Regarding the prediction of the Adams-Harbertson method parameters, the comparison of models for UV-vis and FTIR spectra gave heterogeneous results. This assay has the advantage of being able to compare ratios of monomeric pigments and different polymeric pigments, and thus to evaluate the evolution of wine anthocyanins. Prediction models obtained by UV-vis spectra appear to be well adapted to this assessment. With R2CV for MP, SPP, LPP and PP equal to 0.81, 0.88, 0.93 and 0.97 respectively, UV-vis models shows strong correlations. On the other hand, with R2CV for MP, SPP, LPP and PP equal to 0.55, 0.71, 0.78 and 0.83 respectively, FTIR models clearly show that they lack precision and cannot be used for these parameters.

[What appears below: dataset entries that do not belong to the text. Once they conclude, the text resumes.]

-- ==== Sys2Proof/Machine/Records.lean ====
section
/-! DEFINITION. Batch records (spec 08 sections 8.1 to 8.4) and the arm process image (R8). -/

namespace Sys2Proof.Machine

/-- The weighted average temperature of a stream, absent when its gross total is 0 (R135). -/
def Account.avgTemp (acc : Account) : Option Int :=
  if acc.gross = 0 then none else some (roundDiv acc.weight acc.gross)

/-- The stream group of a position in the current record (R133, R134). -/
def Arm.streamRecord (x : Arm) (c : Context) (r : CurrentRecord) (p : StreamPos) : StreamRecord :=
  { ethanol := c.recipe.isEthanol p, gross := (x.account p).gross, net := (x.account p).net,
    avgTemp := (x.account p).avgTemp,
    k10 := (match p with | .wild => r.wildK10 | .ctrl => r.ctrlK10),
    curve := (match p with | .wild => r.wildCurve | .ctrl => r.ctrlCurve),
    factor := (x.account p).lastFactor }

/-- The current record as it stands: its own fields from R133, its live fields from their owners (R134). -/
def Arm.currentRecord (x : Arm) (a : Fin 8) (c : Context) (r : CurrentRecord) : Record :=
  { state := r.state, arm := a, batchNumber := r.batchNumber, txid := c.txid, slot := c.slot, name := c.recipe.name,
    presetMl := c.presetMl, netBasis := c.netBasis, startFrame := r.startFrame, endFrame := 0,
    wild := x.streamRecord c r .wild, ctrl := x.streamRecord c r .ctrl, finalFraction := none,
    ratioStatus := .absent, maxDev := x.ratio.maxDev, remaining := x.remaining, overshoot := 0,
    overshootFlag := false, closeAhead := c.closeAhead, overrun := 0, holdCount := x.holdCount,
    endReason := if r.state = .closing then x.endReason else none, secondary := x.secondary, metro := c.metro,
    additives := x.entries.map (fun e => e.record .absent) }

/-- The overrun: delivered now less delivered at close (R99). -/
def Arm.overrun (x : Arm) : Nat := x.delivered - x.deliveredAtClose

/-- The overshoot: delivered less the preset, or 0 (R136). -/
def Arm.overshoot (x : Arm) (c : Context) : Nat := x.delivered - c.presetMl

/-- The completed record (R136). -/
def Arm.completeRecord (x : Arm) (a : Fin 8) (c : Context) (r : CurrentRecord) (endFrame : Nat) : Record :=
  { x.currentRecord a c r with
    state := .complete, endFrame := endFrame, endReason := x.endReason, overshoot := x.overshoot c,
    overshootFlag := decide (c.settings.overshootLimit < x.overshoot c), overrun := x.overrun,
    finalFraction := x.actualFraction, ratioStatus := x.ratioStatus,
    additives := x.entries.map (fun e => e.closed x.netDelivered) }

/-! ## Encoding (spec 08 section 8.1) -/

/-- The key of a recipe slot: grade, season, package (R61). -/
def keyOfSlot (s : Nat) : List Nat := [s / 8, s / 2 % 4 + 1, s % 2]

/-- The slot of a key (R61). -/
def slotOfKey (grade season package : Nat) : Nat := (grade * 4 + (season - 1)) * 2 + package

/-- The secondary causes as a 16-bit set (spec 08 section 8.1). -/
def secondaryBits (causes : List EndCause) : Nat := causes.foldl (fun acc c => acc ||| 2 ^ c.bit) 0

/-- A stream group. -/
def StreamRecord.encode (r : StreamRecord) : List Byte :=
  field 1 (boolNum r.ethanol) ++ field 4 r.gross ++ field 4 r.net ++
  (match r.avgTemp with | none => field 2 0x8000 | some t => signedField t) ++
  field 2 r.k10 ++ field 1 r.curve.val ++ field 4 r.factor

/-- An additive item. -/
def AdditiveRecord.encode (r : AdditiveRecord) : List Byte :=
  field 1 r.injector.val ++ field 4 r.target ++ field 4 r.injected ++ field 2 r.good ++ field 2 r.short ++
  field 2 r.long ++ field 2 r.missed ++ field 1 r.outcome.code

/-- A record in the order of spec 08 section 8.1. -/
def Record.encode (r : Record) : List Byte :=
  field 1 r.state.code ++ field 1 r.arm.val ++ field 2 r.batchNumber ++ field 4 r.txid ++ field 1 r.slot.val ++
  (keyOfSlot r.slot.val).flatMap (field 1) ++ field 1 r.name.length ++ r.name ++ field 4 r.presetMl ++
  field 1 (boolNum r.netBasis) ++ field 4 r.startFrame ++ field 4 r.endFrame ++ r.wild.encode ++ r.ctrl.encode ++
  field 2 (r.finalFraction.getD 0xFFFF) ++ field 1 r.ratioStatus.code ++ field 4 r.maxDev ++ field 4 r.remaining ++
  field 4 r.overshoot ++ field 1 (boolNum r.overshootFlag) ++ field 4 r.closeAhead ++ field 4 r.overrun ++
  field 1 r.holdCount ++ field 1 (match r.endReason with | none => 0 | some c => c.sense.code) ++
  field 2 (secondaryBits r.secondary) ++ field 2 r.metro ++ field 1 r.additives.length ++
  r.additives.flatMap AdditiveRecord.encode

/-- What READ_RECORD returns for the current record: the single byte 0 when it is ABSENT (R138). -/
def Arm.currentRecordBytes (x : Arm) (a : Fin 8) : List Byte :=
  match x.current, x.ctx with
  | some r, some c => (x.currentRecord a c r).encode
  | _, _ => [0]

/-- What READ_RECORD returns for the last-batch record (R138). -/
def Arm.lastRecordBytes (x : Arm) : List Byte :=
  match x.last with
  | some r => r.encode
  | none => [0]

/-! ## Arm process image (R8) -/

/-- Delivered and remaining as the image shows them (R8). -/
def Arm.imageVolumes (x : Arm) : Nat × Nat :=
  match x.state with
  | .authorized | .startPending => (0, (x.ctx.map (·.presetMl)).getD 0)
  | .running | .holding | .held | .closing => (x.delivered, x.remaining)
  | .idle | .faulted => (0, 0)

/-- The current fraction as the image shows it, 0xFFFF when absent (R8, R112). -/
def Arm.imageFraction (x : Arm) : Nat := if x.isOpen then x.actualFraction.getD 0xFFFF else 0xFFFF

/-- The flags byte of the image (R8). -/
def Arm.imageFlags (x : Arm) (tempHold : Bool) : Nat :=
  packBits [x.ratio.limited, tempHold, x.additiveFault, decide (x.sense ≠ .none), x.toggle]

/-- The phase as the image shows it: 0 in every state but RUNNING (R8). -/
def Arm.imagePhase (x : Arm) : Nat := if x.state = .running then x.phase.code else 0

/-- The 20-byte arm process image (spec 01 section 1.1, R8). -/
def armImage (x : Arm) (wild ctrl : Meter) : List Byte :=
  field 1 x.state.code ++ field 1 x.imagePhase ++
  field 1 (x.imageFlags (decide (0 < wild.age) || decide (0 < ctrl.age))) ++ field 1 x.sense.code ++
  field 2 x.batchNumber ++ field 4 x.imageVolumes.1 ++ field 4 x.imageVolumes.2 ++ field 2 wild.flow ++
  field 2 ctrl.flow ++ field 2 x.imageFraction

end Sys2Proof.Machine
end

For free anthocyanins - the last parameter studied with regards wine colour - the previously obtained trend remains unchanged. The UV-vis spectra model highlights predictive results, with R2CV and RPD CV equal to 0.80 and 2.26 respectively, while the FTIR spectra model is lower in precision, with R2CV and RPD CV equal to 0.71 and 1.86 respectively.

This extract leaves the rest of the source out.